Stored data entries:
--

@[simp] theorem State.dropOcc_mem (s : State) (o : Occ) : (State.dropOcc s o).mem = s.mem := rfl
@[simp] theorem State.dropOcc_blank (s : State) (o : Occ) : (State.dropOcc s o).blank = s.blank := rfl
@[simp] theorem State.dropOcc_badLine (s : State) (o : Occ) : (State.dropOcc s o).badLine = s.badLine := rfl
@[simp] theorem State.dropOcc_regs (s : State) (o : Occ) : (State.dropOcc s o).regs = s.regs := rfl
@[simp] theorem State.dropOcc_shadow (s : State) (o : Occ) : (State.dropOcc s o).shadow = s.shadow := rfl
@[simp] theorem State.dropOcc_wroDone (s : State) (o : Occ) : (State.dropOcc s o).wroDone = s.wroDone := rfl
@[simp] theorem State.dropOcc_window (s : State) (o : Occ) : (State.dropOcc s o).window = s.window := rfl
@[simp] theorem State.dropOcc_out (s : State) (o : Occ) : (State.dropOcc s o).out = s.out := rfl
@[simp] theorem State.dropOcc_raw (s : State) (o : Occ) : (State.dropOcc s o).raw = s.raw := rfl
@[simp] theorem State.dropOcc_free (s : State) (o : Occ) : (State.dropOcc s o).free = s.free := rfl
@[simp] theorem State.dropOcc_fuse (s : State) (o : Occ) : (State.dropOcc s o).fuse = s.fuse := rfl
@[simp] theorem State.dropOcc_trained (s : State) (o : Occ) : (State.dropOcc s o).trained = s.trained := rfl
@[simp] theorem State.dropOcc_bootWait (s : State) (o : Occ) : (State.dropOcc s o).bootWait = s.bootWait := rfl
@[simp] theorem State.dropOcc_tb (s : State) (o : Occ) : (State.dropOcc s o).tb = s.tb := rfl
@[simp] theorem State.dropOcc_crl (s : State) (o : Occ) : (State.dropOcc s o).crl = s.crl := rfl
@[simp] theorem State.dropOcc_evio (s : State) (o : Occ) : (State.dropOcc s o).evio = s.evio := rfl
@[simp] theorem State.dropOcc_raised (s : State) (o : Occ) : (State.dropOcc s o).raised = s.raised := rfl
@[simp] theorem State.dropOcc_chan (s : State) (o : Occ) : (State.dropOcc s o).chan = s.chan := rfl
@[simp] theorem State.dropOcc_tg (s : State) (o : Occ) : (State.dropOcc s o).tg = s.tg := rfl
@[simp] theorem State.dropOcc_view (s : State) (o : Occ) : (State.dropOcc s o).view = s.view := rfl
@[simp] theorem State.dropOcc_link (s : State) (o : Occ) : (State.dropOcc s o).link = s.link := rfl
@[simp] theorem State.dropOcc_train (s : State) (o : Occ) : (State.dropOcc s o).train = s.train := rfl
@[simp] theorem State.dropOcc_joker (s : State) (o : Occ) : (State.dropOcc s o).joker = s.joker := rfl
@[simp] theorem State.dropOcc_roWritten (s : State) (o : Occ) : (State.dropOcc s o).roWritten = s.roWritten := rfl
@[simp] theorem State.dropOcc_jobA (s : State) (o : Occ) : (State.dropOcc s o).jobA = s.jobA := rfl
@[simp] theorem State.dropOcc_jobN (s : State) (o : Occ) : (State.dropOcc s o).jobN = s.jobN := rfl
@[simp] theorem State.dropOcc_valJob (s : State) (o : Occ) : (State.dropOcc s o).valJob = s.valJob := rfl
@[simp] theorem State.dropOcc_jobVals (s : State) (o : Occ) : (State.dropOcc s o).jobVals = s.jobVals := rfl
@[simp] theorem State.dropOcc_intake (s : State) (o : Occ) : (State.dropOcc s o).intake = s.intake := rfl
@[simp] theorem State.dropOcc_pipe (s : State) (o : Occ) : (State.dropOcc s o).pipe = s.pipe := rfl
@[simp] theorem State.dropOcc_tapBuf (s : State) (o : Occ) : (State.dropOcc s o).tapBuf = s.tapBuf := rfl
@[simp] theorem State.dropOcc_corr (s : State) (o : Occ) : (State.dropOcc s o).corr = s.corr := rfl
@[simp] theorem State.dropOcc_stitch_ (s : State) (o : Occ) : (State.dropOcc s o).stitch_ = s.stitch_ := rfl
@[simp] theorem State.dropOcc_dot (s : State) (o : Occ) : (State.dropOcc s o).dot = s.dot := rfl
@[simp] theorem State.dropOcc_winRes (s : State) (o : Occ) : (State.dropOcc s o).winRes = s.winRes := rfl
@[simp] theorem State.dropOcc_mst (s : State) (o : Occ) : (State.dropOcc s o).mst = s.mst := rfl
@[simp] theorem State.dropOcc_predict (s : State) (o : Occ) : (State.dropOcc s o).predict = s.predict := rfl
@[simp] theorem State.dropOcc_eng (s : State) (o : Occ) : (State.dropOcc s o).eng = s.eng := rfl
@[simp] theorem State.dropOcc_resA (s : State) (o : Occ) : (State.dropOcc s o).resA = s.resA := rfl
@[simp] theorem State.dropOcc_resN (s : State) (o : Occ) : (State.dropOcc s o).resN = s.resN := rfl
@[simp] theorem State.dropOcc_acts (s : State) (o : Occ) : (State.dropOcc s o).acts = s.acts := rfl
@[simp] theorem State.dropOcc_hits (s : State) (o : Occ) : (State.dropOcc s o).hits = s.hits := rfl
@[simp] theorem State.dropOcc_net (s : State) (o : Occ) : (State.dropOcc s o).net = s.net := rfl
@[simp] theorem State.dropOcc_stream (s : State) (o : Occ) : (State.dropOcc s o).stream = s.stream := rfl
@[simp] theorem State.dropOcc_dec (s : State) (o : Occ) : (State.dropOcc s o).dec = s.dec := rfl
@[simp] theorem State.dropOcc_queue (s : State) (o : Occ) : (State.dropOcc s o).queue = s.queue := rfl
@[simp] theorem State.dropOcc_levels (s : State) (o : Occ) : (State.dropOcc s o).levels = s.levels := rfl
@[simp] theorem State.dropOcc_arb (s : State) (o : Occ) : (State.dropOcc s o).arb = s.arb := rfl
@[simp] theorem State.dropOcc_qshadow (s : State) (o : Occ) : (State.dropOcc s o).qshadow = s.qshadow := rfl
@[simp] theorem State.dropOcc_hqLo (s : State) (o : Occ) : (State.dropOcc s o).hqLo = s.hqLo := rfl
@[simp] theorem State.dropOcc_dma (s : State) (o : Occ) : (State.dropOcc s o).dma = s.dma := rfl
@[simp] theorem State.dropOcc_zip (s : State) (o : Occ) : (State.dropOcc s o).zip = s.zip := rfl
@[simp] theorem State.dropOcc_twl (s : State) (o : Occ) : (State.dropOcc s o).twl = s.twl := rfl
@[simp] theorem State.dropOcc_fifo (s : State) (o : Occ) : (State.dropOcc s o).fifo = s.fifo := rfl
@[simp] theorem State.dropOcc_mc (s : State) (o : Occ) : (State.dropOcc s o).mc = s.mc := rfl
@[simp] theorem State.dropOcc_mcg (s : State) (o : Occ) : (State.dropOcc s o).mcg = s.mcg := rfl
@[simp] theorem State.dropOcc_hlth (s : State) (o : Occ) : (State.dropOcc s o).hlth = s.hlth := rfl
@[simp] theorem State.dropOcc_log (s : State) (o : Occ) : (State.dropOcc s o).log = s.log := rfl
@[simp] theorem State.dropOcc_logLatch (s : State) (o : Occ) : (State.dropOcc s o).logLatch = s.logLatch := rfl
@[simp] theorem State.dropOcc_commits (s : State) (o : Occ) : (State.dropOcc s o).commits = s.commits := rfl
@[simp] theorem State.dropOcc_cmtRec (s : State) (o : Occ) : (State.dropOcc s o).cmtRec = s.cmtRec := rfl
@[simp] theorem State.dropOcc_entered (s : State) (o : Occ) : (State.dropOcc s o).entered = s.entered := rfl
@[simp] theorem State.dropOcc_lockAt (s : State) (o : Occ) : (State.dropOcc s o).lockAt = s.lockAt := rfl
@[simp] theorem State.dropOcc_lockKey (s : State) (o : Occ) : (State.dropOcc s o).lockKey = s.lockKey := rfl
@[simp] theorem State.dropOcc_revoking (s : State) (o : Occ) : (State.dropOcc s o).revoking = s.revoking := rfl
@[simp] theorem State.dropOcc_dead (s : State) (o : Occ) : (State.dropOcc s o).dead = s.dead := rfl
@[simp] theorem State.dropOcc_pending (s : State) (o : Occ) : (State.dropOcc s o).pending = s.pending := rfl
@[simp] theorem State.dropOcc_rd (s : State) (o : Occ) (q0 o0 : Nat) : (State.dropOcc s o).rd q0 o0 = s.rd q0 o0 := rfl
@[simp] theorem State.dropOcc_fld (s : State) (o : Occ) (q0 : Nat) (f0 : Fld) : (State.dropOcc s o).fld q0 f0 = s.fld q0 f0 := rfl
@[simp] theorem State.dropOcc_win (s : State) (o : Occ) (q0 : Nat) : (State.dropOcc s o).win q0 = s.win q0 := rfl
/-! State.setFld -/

--

WHAT IS EXPECTED:
Your task for the entries above: copy exactly the span starting with the line with "s.logLatch := rfl" and going on through the line with "s.commits := rfl", both lines included, and nothing else.

WRITTEN SOLUTION:
@[simp] theorem State.dropOcc_logLatch (s : State) (o : Occ) : (State.dropOcc s o).logLatch = s.logLatch := rfl
@[simp] theorem State.dropOcc_commits (s : State) (o : Occ) : (State.dropOcc s o).commits = s.commits := rfl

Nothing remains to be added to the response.